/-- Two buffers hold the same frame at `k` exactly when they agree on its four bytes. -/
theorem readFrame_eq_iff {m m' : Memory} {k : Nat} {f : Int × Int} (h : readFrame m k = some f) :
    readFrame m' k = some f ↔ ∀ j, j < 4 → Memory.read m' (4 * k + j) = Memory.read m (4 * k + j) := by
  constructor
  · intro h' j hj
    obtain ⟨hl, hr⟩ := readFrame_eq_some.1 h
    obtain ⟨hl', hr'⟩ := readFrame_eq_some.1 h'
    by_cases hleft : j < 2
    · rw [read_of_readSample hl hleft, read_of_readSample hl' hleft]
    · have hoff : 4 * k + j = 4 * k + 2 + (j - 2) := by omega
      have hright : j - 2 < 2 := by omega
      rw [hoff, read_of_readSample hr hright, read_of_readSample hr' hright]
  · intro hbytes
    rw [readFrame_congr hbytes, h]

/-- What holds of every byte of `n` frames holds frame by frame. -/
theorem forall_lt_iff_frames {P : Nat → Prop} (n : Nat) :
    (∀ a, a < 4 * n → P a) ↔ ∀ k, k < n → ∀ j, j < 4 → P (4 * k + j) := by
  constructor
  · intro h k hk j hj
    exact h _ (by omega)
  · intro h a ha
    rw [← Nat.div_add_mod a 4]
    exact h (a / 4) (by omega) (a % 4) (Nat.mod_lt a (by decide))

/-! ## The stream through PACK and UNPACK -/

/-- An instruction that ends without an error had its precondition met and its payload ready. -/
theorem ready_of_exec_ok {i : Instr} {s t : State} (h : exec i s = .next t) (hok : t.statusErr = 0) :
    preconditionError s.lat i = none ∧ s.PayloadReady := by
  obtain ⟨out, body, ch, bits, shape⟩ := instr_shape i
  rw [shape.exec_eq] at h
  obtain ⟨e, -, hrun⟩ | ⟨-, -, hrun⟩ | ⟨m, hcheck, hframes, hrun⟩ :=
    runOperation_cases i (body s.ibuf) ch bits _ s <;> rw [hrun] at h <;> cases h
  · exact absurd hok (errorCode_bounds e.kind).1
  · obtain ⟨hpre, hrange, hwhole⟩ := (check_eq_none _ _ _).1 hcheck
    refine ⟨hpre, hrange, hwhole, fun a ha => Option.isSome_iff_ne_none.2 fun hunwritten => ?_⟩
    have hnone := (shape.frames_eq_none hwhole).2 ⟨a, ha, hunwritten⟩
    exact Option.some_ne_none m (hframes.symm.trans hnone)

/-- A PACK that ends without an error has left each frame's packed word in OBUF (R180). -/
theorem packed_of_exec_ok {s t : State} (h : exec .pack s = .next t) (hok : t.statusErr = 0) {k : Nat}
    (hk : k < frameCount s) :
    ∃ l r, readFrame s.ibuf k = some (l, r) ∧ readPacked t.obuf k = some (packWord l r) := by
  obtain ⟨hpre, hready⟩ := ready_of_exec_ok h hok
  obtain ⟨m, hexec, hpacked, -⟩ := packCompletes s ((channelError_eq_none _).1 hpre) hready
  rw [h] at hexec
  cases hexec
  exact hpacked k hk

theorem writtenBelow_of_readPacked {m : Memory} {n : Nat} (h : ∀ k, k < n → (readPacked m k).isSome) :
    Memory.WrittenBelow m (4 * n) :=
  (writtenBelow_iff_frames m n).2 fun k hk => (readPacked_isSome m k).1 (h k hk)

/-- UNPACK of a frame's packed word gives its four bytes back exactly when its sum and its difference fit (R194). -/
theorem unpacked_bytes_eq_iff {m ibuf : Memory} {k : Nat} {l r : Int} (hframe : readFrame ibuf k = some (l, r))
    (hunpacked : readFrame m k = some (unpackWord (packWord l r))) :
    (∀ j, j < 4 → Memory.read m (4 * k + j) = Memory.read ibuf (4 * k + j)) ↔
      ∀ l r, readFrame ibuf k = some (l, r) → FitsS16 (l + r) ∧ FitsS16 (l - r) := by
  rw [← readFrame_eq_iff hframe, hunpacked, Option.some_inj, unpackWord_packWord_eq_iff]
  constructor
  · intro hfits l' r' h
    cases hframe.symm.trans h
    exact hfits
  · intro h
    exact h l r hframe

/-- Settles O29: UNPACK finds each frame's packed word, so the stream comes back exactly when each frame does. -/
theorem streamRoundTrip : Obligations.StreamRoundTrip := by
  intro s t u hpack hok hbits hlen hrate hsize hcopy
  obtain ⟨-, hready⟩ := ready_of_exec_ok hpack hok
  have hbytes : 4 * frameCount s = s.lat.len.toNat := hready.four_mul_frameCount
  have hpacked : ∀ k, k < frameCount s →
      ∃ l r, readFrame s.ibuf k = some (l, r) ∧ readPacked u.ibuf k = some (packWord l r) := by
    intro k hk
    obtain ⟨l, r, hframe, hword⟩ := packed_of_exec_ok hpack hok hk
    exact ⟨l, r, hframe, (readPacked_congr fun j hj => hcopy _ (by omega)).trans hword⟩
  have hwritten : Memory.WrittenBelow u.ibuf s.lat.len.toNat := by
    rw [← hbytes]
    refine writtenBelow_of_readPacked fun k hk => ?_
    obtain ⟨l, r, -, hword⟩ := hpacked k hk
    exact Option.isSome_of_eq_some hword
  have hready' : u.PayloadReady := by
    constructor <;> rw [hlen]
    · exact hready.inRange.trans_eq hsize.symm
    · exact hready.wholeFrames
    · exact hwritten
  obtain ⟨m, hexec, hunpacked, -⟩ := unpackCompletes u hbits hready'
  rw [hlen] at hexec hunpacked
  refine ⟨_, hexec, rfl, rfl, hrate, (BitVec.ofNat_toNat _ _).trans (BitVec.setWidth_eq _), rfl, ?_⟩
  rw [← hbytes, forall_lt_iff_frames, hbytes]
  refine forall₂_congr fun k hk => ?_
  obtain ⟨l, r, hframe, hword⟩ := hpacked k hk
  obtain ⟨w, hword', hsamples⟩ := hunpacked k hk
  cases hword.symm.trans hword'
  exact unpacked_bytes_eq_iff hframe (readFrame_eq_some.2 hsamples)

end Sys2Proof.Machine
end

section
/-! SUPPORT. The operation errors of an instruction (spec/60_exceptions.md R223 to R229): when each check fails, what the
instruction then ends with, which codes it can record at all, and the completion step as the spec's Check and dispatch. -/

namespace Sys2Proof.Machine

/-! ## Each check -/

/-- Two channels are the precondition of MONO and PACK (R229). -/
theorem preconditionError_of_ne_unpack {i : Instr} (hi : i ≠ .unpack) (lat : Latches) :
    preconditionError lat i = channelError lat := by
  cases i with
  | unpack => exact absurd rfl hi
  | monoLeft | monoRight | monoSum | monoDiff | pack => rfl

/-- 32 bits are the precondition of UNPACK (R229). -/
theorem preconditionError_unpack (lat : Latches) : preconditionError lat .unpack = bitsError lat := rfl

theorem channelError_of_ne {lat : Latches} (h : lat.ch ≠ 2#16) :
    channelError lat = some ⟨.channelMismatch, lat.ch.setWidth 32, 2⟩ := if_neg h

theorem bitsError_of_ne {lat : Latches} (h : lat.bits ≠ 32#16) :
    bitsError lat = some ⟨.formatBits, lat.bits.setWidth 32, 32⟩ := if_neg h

━━━━━━━━━━

Assigned task - Pick every line of the data that includes the string "body".

Solution for this task -
  obtain ⟨out, body, ch, bits, shape⟩ := instr_shape i
    runOperation_cases i (body s.ibuf) ch bits _ s <;> rw [hrun] at h <;> cases h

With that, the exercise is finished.